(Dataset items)
= Beginning of Section =
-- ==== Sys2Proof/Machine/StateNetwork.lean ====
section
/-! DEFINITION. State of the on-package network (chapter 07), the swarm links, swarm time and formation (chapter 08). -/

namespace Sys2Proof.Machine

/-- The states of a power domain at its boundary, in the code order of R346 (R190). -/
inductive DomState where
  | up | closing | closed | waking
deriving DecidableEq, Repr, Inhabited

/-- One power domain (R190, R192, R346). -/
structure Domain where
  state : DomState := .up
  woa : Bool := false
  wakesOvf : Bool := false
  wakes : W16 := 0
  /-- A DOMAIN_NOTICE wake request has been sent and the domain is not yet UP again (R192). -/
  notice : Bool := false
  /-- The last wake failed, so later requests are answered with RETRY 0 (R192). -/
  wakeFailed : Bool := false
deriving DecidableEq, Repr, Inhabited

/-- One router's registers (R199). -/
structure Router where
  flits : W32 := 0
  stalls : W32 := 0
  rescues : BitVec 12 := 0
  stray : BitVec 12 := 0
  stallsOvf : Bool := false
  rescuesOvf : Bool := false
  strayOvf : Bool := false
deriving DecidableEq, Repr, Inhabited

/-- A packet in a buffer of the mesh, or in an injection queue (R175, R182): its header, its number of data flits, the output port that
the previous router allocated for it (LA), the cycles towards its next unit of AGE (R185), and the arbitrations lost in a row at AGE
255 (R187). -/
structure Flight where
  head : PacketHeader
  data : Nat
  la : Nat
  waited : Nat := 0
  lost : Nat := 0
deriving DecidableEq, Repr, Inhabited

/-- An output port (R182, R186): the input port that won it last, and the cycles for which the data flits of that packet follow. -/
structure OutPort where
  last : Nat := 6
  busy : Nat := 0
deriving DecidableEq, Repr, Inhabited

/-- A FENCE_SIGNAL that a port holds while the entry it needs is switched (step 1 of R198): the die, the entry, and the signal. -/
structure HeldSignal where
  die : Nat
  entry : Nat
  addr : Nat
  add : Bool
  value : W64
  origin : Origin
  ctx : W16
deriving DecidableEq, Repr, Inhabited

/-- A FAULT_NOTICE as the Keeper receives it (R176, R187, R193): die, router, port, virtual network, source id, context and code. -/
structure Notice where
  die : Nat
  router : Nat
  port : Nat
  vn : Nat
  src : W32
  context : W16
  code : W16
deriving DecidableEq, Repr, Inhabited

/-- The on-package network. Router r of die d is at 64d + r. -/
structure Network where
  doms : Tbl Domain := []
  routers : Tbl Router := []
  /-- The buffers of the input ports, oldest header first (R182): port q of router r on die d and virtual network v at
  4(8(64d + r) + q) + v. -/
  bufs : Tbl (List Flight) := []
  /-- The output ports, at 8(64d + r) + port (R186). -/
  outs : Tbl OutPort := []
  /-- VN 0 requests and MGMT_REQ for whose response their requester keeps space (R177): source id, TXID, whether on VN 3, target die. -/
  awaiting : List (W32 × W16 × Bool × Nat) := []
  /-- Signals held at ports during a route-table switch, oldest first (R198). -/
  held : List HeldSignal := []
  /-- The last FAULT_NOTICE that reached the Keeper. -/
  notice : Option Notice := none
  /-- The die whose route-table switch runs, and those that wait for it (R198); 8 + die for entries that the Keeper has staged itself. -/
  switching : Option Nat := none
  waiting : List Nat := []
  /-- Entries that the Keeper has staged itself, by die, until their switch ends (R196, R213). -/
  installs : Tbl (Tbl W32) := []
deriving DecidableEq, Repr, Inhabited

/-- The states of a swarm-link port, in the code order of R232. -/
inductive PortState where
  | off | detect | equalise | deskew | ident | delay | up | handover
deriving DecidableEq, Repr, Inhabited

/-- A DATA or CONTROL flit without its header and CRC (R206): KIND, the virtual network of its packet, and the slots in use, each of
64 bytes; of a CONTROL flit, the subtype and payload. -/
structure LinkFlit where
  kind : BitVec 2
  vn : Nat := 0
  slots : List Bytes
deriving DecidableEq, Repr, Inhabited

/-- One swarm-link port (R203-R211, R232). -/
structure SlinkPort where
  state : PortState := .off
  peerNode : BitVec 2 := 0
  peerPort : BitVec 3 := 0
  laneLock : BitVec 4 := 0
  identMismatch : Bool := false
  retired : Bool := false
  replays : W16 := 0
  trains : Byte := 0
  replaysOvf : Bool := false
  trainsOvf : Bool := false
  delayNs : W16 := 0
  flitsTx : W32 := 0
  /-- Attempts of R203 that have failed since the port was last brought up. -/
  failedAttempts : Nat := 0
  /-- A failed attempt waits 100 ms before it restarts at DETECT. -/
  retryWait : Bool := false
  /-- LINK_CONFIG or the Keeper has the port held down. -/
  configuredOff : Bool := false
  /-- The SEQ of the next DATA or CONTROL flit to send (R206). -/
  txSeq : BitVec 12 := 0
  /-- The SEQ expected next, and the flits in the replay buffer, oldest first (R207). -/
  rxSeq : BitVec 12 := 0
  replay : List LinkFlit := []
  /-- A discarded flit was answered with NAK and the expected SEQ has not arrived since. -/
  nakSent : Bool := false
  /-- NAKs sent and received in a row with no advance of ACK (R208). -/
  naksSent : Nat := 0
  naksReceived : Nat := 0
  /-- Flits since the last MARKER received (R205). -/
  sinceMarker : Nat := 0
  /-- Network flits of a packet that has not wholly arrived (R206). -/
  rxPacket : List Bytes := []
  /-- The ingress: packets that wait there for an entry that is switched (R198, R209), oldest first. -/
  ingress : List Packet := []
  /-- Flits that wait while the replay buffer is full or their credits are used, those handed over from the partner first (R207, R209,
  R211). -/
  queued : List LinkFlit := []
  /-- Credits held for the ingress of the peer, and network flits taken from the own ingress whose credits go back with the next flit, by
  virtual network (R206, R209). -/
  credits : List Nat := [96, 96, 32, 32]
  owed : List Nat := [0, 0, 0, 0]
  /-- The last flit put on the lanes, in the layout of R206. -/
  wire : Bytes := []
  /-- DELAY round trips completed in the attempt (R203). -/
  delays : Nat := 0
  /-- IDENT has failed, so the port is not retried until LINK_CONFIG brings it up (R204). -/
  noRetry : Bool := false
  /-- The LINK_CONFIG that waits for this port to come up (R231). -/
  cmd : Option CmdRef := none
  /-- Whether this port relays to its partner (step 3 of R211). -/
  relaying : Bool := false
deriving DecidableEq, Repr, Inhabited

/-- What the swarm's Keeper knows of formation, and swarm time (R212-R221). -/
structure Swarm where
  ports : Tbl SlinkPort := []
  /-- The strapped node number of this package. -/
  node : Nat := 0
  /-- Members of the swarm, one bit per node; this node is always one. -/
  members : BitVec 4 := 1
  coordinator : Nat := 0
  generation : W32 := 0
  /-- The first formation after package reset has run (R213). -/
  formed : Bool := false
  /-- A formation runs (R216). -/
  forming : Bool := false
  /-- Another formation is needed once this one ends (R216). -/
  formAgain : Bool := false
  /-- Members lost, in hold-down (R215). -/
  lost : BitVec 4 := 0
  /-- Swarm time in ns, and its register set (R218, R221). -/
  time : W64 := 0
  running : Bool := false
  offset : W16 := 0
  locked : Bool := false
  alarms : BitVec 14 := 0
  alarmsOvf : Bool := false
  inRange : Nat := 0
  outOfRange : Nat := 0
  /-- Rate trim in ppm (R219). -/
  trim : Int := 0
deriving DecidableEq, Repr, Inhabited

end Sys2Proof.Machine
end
= End of Section =
▸ TASK: Each record above must be transcribed exactly, and none may be skipped.

▸ TASK SOLUTION:
-- ==== Sys2Proof/Machine/StateNetwork.lean ====
section
/-! DEFINITION. State of the on-package network (chapter 07), the swarm links, swarm time and formation (chapter 08). -/

namespace Sys2Proof.Machine

/-- The states of a power domain at its boundary, in the code order of R346 (R190). -/
inductive DomState where
  | up | closing | closed | waking
deriving DecidableEq, Repr, Inhabited

/-- One power domain (R190, R192, R346). -/
structure Domain where
  state : DomState := .up
  woa : Bool := false
  wakesOvf : Bool := false
  wakes : W16 := 0
  /-- A DOMAIN_NOTICE wake request has been sent and the domain is not yet UP again (R192). -/
  notice : Bool := false
  /-- The last wake failed, so later requests are answered with RETRY 0 (R192). -/
  wakeFailed : Bool := false
deriving DecidableEq, Repr, Inhabited

/-- One router's registers (R199). -/
structure Router where
  flits : W32 := 0
  stalls : W32 := 0
  rescues : BitVec 12 := 0
  stray : BitVec 12 := 0
  stallsOvf : Bool := false
  rescuesOvf : Bool := false
  strayOvf : Bool := false
deriving DecidableEq, Repr, Inhabited

/-- A packet in a buffer of the mesh, or in an injection queue (R175, R182): its header, its number of data flits, the output port that
the previous router allocated for it (LA), the cycles towards its next unit of AGE (R185), and the arbitrations lost in a row at AGE
255 (R187). -/
structure Flight where
  head : PacketHeader
  data : Nat
  la : Nat
  waited : Nat := 0
  lost : Nat := 0
deriving DecidableEq, Repr, Inhabited

/-- An output port (R182, R186): the input port that won it last, and the cycles for which the data flits of that packet follow. -/
structure OutPort where
  last : Nat := 6
  busy : Nat := 0
deriving DecidableEq, Repr, Inhabited

/-- A FENCE_SIGNAL that a port holds while the entry it needs is switched (step 1 of R198): the die, the entry, and the signal. -/
structure HeldSignal where
  die : Nat
  entry : Nat
  addr : Nat
  add : Bool
  value : W64
  origin : Origin
  ctx : W16
deriving DecidableEq, Repr, Inhabited

/-- A FAULT_NOTICE as the Keeper receives it (R176, R187, R193): die, router, port, virtual network, source id, context and code. -/
structure Notice where
  die : Nat
  router : Nat
  port : Nat
  vn : Nat
  src : W32
  context : W16
  code : W16
deriving DecidableEq, Repr, Inhabited

/-- The on-package network. Router r of die d is at 64d + r. -/
structure Network where
  doms : Tbl Domain := []
  routers : Tbl Router := []
  /-- The buffers of the input ports, oldest header first (R182): port q of router r on die d and virtual network v at
  4(8(64d + r) + q) + v. -/
  bufs : Tbl (List Flight) := []
  /-- The output ports, at 8(64d + r) + port (R186). -/
  outs : Tbl OutPort := []
  /-- VN 0 requests and MGMT_REQ for whose response their requester keeps space (R177): source id, TXID, whether on VN 3, target die. -/
  awaiting : List (W32 × W16 × Bool × Nat) := []
  /-- Signals held at ports during a route-table switch, oldest first (R198). -/
  held : List HeldSignal := []
  /-- The last FAULT_NOTICE that reached the Keeper. -/
  notice : Option Notice := none
  /-- The die whose route-table switch runs, and those that wait for it (R198); 8 + die for entries that the Keeper has staged itself. -/
  switching : Option Nat := none
  waiting : List Nat := []
  /-- Entries that the Keeper has staged itself, by die, until their switch ends (R196, R213). -/
  installs : Tbl (Tbl W32) := []
deriving DecidableEq, Repr, Inhabited

/-- The states of a swarm-link port, in the code order of R232. -/
inductive PortState where
  | off | detect | equalise | deskew | ident | delay | up | handover
deriving DecidableEq, Repr, Inhabited

/-- A DATA or CONTROL flit without its header and CRC (R206): KIND, the virtual network of its packet, and the slots in use, each of
64 bytes; of a CONTROL flit, the subtype and payload. -/
structure LinkFlit where
  kind : BitVec 2
  vn : Nat := 0
  slots : List Bytes
deriving DecidableEq, Repr, Inhabited

/-- One swarm-link port (R203-R211, R232). -/
structure SlinkPort where
  state : PortState := .off
  peerNode : BitVec 2 := 0
  peerPort : BitVec 3 := 0
  laneLock : BitVec 4 := 0
  identMismatch : Bool := false
  retired : Bool := false
  replays : W16 := 0
  trains : Byte := 0
  replaysOvf : Bool := false
  trainsOvf : Bool := false
  delayNs : W16 := 0
  flitsTx : W32 := 0
  /-- Attempts of R203 that have failed since the port was last brought up. -/
  failedAttempts : Nat := 0
  /-- A failed attempt waits 100 ms before it restarts at DETECT. -/
  retryWait : Bool := false
  /-- LINK_CONFIG or the Keeper has the port held down. -/
  configuredOff : Bool := false
  /-- The SEQ of the next DATA or CONTROL flit to send (R206). -/
  txSeq : BitVec 12 := 0
  /-- The SEQ expected next, and the flits in the replay buffer, oldest first (R207). -/
  rxSeq : BitVec 12 := 0
  replay : List LinkFlit := []
  /-- A discarded flit was answered with NAK and the expected SEQ has not arrived since. -/
  nakSent : Bool := false
  /-- NAKs sent and received in a row with no advance of ACK (R208). -/
  naksSent : Nat := 0
  naksReceived : Nat := 0
  /-- Flits since the last MARKER received (R205). -/
  sinceMarker : Nat := 0
  /-- Network flits of a packet that has not wholly arrived (R206). -/
  rxPacket : List Bytes := []
  /-- The ingress: packets that wait there for an entry that is switched (R198, R209), oldest first. -/
  ingress : List Packet := []
  /-- Flits that wait while the replay buffer is full or their credits are used, those handed over from the partner first (R207, R209,
  R211). -/
  queued : List LinkFlit := []
  /-- Credits held for the ingress of the peer, and network flits taken from the own ingress whose credits go back with the next flit, by
  virtual network (R206, R209). -/
  credits : List Nat := [96, 96, 32, 32]
  owed : List Nat := [0, 0, 0, 0]
  /-- The last flit put on the lanes, in the layout of R206. -/
  wire : Bytes := []
  /-- DELAY round trips completed in the attempt (R203). -/
  delays : Nat := 0
  /-- IDENT has failed, so the port is not retried until LINK_CONFIG brings it up (R204). -/
  noRetry : Bool := false
  /-- The LINK_CONFIG that waits for this port to come up (R231). -/
  cmd : Option CmdRef := none
  /-- Whether this port relays to its partner (step 3 of R211). -/
  relaying : Bool := false
deriving DecidableEq, Repr, Inhabited

/-- What the swarm's Keeper knows of formation, and swarm time (R212-R221). -/
structure Swarm where
  ports : Tbl SlinkPort := []
  /-- The strapped node number of this package. -/
  node : Nat := 0
  /-- Members of the swarm, one bit per node; this node is always one. -/
  members : BitVec 4 := 1
  coordinator : Nat := 0
  generation : W32 := 0
  /-- The first formation after package reset has run (R213). -/
  formed : Bool := false
  /-- A formation runs (R216). -/
  forming : Bool := false
  /-- Another formation is needed once this one ends (R216). -/
  formAgain : Bool := false
  /-- Members lost, in hold-down (R215). -/
  lost : BitVec 4 := 0
  /-- Swarm time in ns, and its register set (R218, R221). -/
  time : W64 := 0
  running : Bool := false
  offset : W16 := 0
  locked : Bool := false
  alarms : BitVec 14 := 0
  alarmsOvf : Bool := false
  inRange : Nat := 0
  outOfRange : Nat := 0
  /-- Rate trim in ppm (R219). -/
  trim : Int := 0
deriving DecidableEq, Repr, Inhabited

end Sys2Proof.Machine
end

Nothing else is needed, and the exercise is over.